该读者研究的目的是评估 GRAPE 系统与放射科医师在非增强 CT 上检测胃癌的性能差异。本研究共纳入 13 名放射科医师,包括 5 名资深放射科医师和 8 名初级放射科医师。放射科医师的详细信息见扩展数据表 3。研究分为两个阶段:第一阶段将 GRAPE 系统与不同专业水平的胃癌影像诊断医师进行性能比较;第二阶段评估 GRAPE 系统辅助放射科医师的潜力,在提供非增强影像的同时也提供 GRAPE 的预测结果。每位放射科医师在两次评估之间设置了至少 1 个月的洗脱期。

Statistical analysis  统计分析

The performance of the GC and NGC classification was evaluated using the AUC, sensitivity, specificity, positive predictive value and balanced accuracy. Confidence intervals were calculated based on 1,000 bootstrap replications of the corresponding data. The significance comparisons of sensitivity, specificity and balanced accuracy were conducted using permutation tests to calculate two-sided P values with 10,000 permutations. The threshold to determine statistical significance is P < 0.05. Data analysis was conducted in Python using the numpy (v.1.26.2), scipy (v.1.11.4) and scikit-learn (v.1.3.2) packages.
胃癌与非胃癌分类性能通过 AUC 值、灵敏度、特异度、阳性预测值和平衡准确率进行评估。置信区间基于对应数据的 1,000 次自助重复抽样计算得出。采用置换检验进行灵敏度、特异度与平衡准确率的显著性比较,通过 10,000 次置换计算双侧 P 值。
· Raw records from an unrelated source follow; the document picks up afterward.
-- ==== Sys2Proof/Laws/KeepsPcie.lean ====
section
/-! SUPPORT. What every operation of Machine/Pcie.lean keeps. -/
set_option linter.all false

namespace Sys2Proof.Machine

theorem kp_sendPending {z : State} (fn : Nat) (s : State) (hs : Keeps z s) :
    Keeps z (sendPending fn s) := by
  unfold sendPending
  repeat' first
    | (with_reducible assumption) | intro _
    | (extract_lets +onlyGivenNames lv; first | (have hx : Keeps z lv := ?_; generalize lv = w at hx ⊢; clear lv; rotate_left; subst lv) | (have hx : KeepsP (fun y : _ × State => y.2) z lv := ?_; generalize lv = w at hx ⊢; clear lv; replace hx : Keeps z w.2 := hx; rotate_left; subst lv) | (have hx : KeepsP (fun y : State × _ => y.1) z lv := ?_; generalize lv = w at hx ⊢; clear lv; replace hx : Keeps z w.1 := hx; rotate_left; subst lv) | (have hx : KeepsP (fun y : _ × _ × State => y.2.2) z lv := ?_; generalize lv = w at hx ⊢; clear lv; replace hx : Keeps z w.2.2 := hx; rotate_left; subst lv) | (generalize lv = w; clear lv) | subst lv)
    | (with_reducible apply kp_sendMsix) | (with_reducible apply Keeps.foldl) | (with_reducible apply Keeps.foldlx)
    | (with_reducible apply Keeps.foldlv) | (with_reducible apply Keeps.foldl2) | (with_reducible apply Keeps.foldl1)
    | (with_reducible apply Keeps.foldl22) | (with_reducible apply Keeps.foldl222) | (with_reducible apply Keeps.foldl2x)
    | (with_reducible refine KeepsP.mk ?_; with_reducible first | assumption | apply Keeps.foldlx | apply Keeps.foldlv | apply Keeps.foldl2 | apply Keeps.foldl1 | apply Keeps.foldl22 | apply Keeps.foldl222 | apply Keeps.foldl2x)
    | (with_reducible refine KeepsP.p1 ?_) | (with_reducible refine KeepsP.p2 ?_) | (with_reducible refine KeepsP.p22 ?_)
    | (with_reducible refine Keeps.of2 (by assumption) ?_) | (with_reducible refine Keeps.of1 (by assumption) ?_)
    | (with_reducible refine Keeps.of3 (by assumption) ?_) | dsimp only | (with_reducible exact Keeps.mk (by assumption))

theorem kp_execMsixVectorUnmask {z : State} (fn : Nat) (vec : Nat) (addr : Nat) (data : Nat) (mask : Bool) (s : State) (hs : Keeps z s) :
    KeepsR z (execMsixVectorUnmask fn vec addr data mask s) := by
  unfold execMsixVectorUnmask
  repeat' first
    | (with_reducible assumption)
    | (extract_lets +onlyGivenNames lv; first | (have hx : Keeps z lv := ?_; generalize lv = w at hx ⊢; clear lv; rotate_left; subst lv) | (generalize lv = w; clear lv) | subst lv)
    | (with_reducible apply kp_setMsix) | (with_reducible apply kp_sendMsix) | split | (with_reducible refine KeepsR.next ?_) | dsimp only
    | (with_reducible exact Keeps.mk (by assumption))

theorem kp_flrPcie {z : State} (fn : Nat) (s : State) (hs : Keeps z s) :
    Keeps z (flrPcie fn s) := by
  unfold flrPcie
  repeat' first
    | (with_reducible assumption) | intro _
    | (extract_lets +onlyGivenNames lv; first | (have hx : Keeps z lv := ?_; generalize lv = w at hx ⊢; clear lv; rotate_left; subst lv) | (have hfn0 : ∀ y, Keeps z y → Keeps z (lv y) := ?_; generalize lv = w at hfn0 ⊢; clear lv; rotate_left; subst lv) | (have hfn1 : ∀ a y, Keeps z y → Keeps z (lv a y) := ?_; generalize lv = w at hfn1 ⊢; clear lv; rotate_left; subst lv) | (have hfn2 : ∀ a b y, Keeps z y → Keeps z (lv a b y) := ?_; generalize lv = w at hfn2 ⊢; clear lv; rotate_left; subst lv) | (have hfn3 : ∀ a b c y, Keeps z y → Keeps z (lv a b c y) := ?_; generalize lv = w at hfn3 ⊢; clear lv; rotate_left; subst lv) | (have hfn4 : ∀ y a, Keeps z y → Keeps z (lv y a) := ?_; generalize lv = w at hfn4 ⊢; clear lv; rotate_left; subst lv) | (have hfn5 : ∀ a, Keeps z (lv a) := ?_; generalize lv = w at hfn5 ⊢; clear lv; rotate_left; subst lv) | (have hfn6 : ∀ a b, Keeps z (lv a b) := ?_; generalize lv = w at hfn6 ⊢; clear lv; rotate_left; subst lv) | (have hfn7 : ∀ y a b, Keeps z y → Keeps z (lv y a b) := ?_; generalize lv = w at hfn7 ⊢; clear lv; rotate_left; subst lv) | (have hfn8 : ∀ a, KeepsR z (lv a) := ?_; generalize lv = w at hfn8 ⊢; clear lv; rotate_left; subst lv) | (have hfn9 : ∀ y, Keeps z y → KeepsC z (lv y) := ?_; generalize lv = w at hfn9 ⊢; clear lv; rotate_left; subst lv) | (have hfn10 : ∀ y, Keeps z y → KeepsR z (lv y) := ?_; generalize lv = w at hfn10 ⊢; clear lv; rotate_left; subst lv) | (have hfn11 : ∀ a y, Keeps z y → KeepsR z (lv a y) := ?_; generalize lv = w at hfn11 ⊢; clear lv; rotate_left; subst lv) | (have hfn12 : ∀ y a, Keeps z y → KeepsR z (lv y a) := ?_; generalize lv = w at hfn12 ⊢; clear lv; rotate_left; subst lv) | (generalize lv = w; clear lv) | subst lv)
    | (with_reducible apply hfn0) | (with_reducible apply hfn1) | (with_reducible apply hfn2) | (with_reducible apply hfn3)
    | (with_reducible apply hfn4) | (with_reducible apply hfn5) | (with_reducible apply hfn6) | (with_reducible apply hfn7)
    | (with_reducible apply hfn8) | (with_reducible apply hfn9) | (with_reducible apply hfn10) | (with_reducible apply hfn11)
    | (with_reducible apply hfn12) | (with_reducible apply kp_setFn) | split | (with_reducible exact Keeps.mk (by assumption))

theorem kp_flrQueues {z : State} (n : Nat) (s : State) (hs : Keeps z s) :
    Keeps z (flrQueues n s) := by
  unfold flrQueues
  repeat' first
    | (with_reducible assumption) | intro _
    | (extract_lets +onlyGivenNames lv; first | (have hx : Keeps z lv := ?_; generalize lv = w at hx ⊢; clear lv; rotate_left; subst lv) | (have hx : KeepsP (fun y : _ × State => y.2) z lv := ?_; generalize lv = w at hx ⊢; clear lv; replace hx : Keeps z w.2 := hx; rotate_left; subst lv) | (have hx : KeepsP (fun y : State × _ => y.1) z lv := ?_; generalize lv = w at hx ⊢; clear lv; replace hx : Keeps z w.1 := hx; rotate_left; subst lv) | (have hx : KeepsP (fun y : _ × _ × State => y.2.2) z lv := ?_; generalize lv = w at hx ⊢; clear lv; replace hx : Keeps z w.2.2 := hx; rotate_left; subst lv) | (generalize lv = w; clear lv) | subst lv)
    | (with_reducible apply kp_setState) | (with_reducible apply kp_setF) | (with_reducible apply kp_stopNow) | (with_reducible apply kp_setHq)
    | (with_reducible apply Keeps.foldl) | (with_reducible apply Keeps.foldlx) | (with_reducible apply Keeps.foldlv)
    | (with_reducible apply Keeps.foldl2) | (with_reducible apply Keeps.foldl1) | (with_reducible apply Keeps.foldl22)
    | (with_reducible apply Keeps.foldl222) | (with_reducible apply Keeps.foldl2x)
    | (with_reducible refine KeepsP.mk ?_; with_reducible first | assumption | apply Keeps.foldlx | apply Keeps.foldlv | apply Keeps.foldl2 | apply Keeps.foldl1 | apply Keeps.foldl22 | apply Keeps.foldl222 | apply Keeps.foldl2x)
    | (with_reducible refine KeepsP.p1 ?_) | (with_reducible refine KeepsP.p2 ?_) | (with_reducible refine KeepsP.p22 ?_)
    | (with_reducible refine Keeps.of2 (by assumption) ?_) | (with_reducible refine Keeps.of1 (by assumption) ?_)
    | (with_reducible refine Keeps.of3 (by assumption) ?_) | dsimp only
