theorem kp_execQuietSliceEnd {z : State} (s : State) (hs : Keeps z s) :
    KeepsR z (execQuietSliceEnd s) := by
  unfold execQuietSliceEnd
  repeat' first
    | (with_reducible assumption)
    | (extract_lets +onlyGivenNames lv; first | (have hx : Keeps z lv := ?_; generalize lv = w at hx ⊢; clear lv; rotate_left; subst lv) | (generalize lv = w; clear lv) | subst lv)
    | (with_reducible refine KeepsR.next ?_) | (with_reducible apply kp_waitTill) | (with_reducible apply kp_setF) | (with_reducible apply kp_setThm)
    | split | (with_reducible exact Keeps.mk (by assumption))

end Sys2Proof.Machine
end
统计显著性判定阈值为 P < 0.05。数据分析使用 Python 中的 numpy(v.1.26.2)、scipy(v.1.11.4)和 scikit-learn(v.1.3.2)软件包完成。

Reporting summary  报告摘要

Further information on research design is available in the Nature Portfolio Reporting Summary linked to this article.
有关研究设计的更多信息,请参阅本文链接的《自然》期刊报告摘要。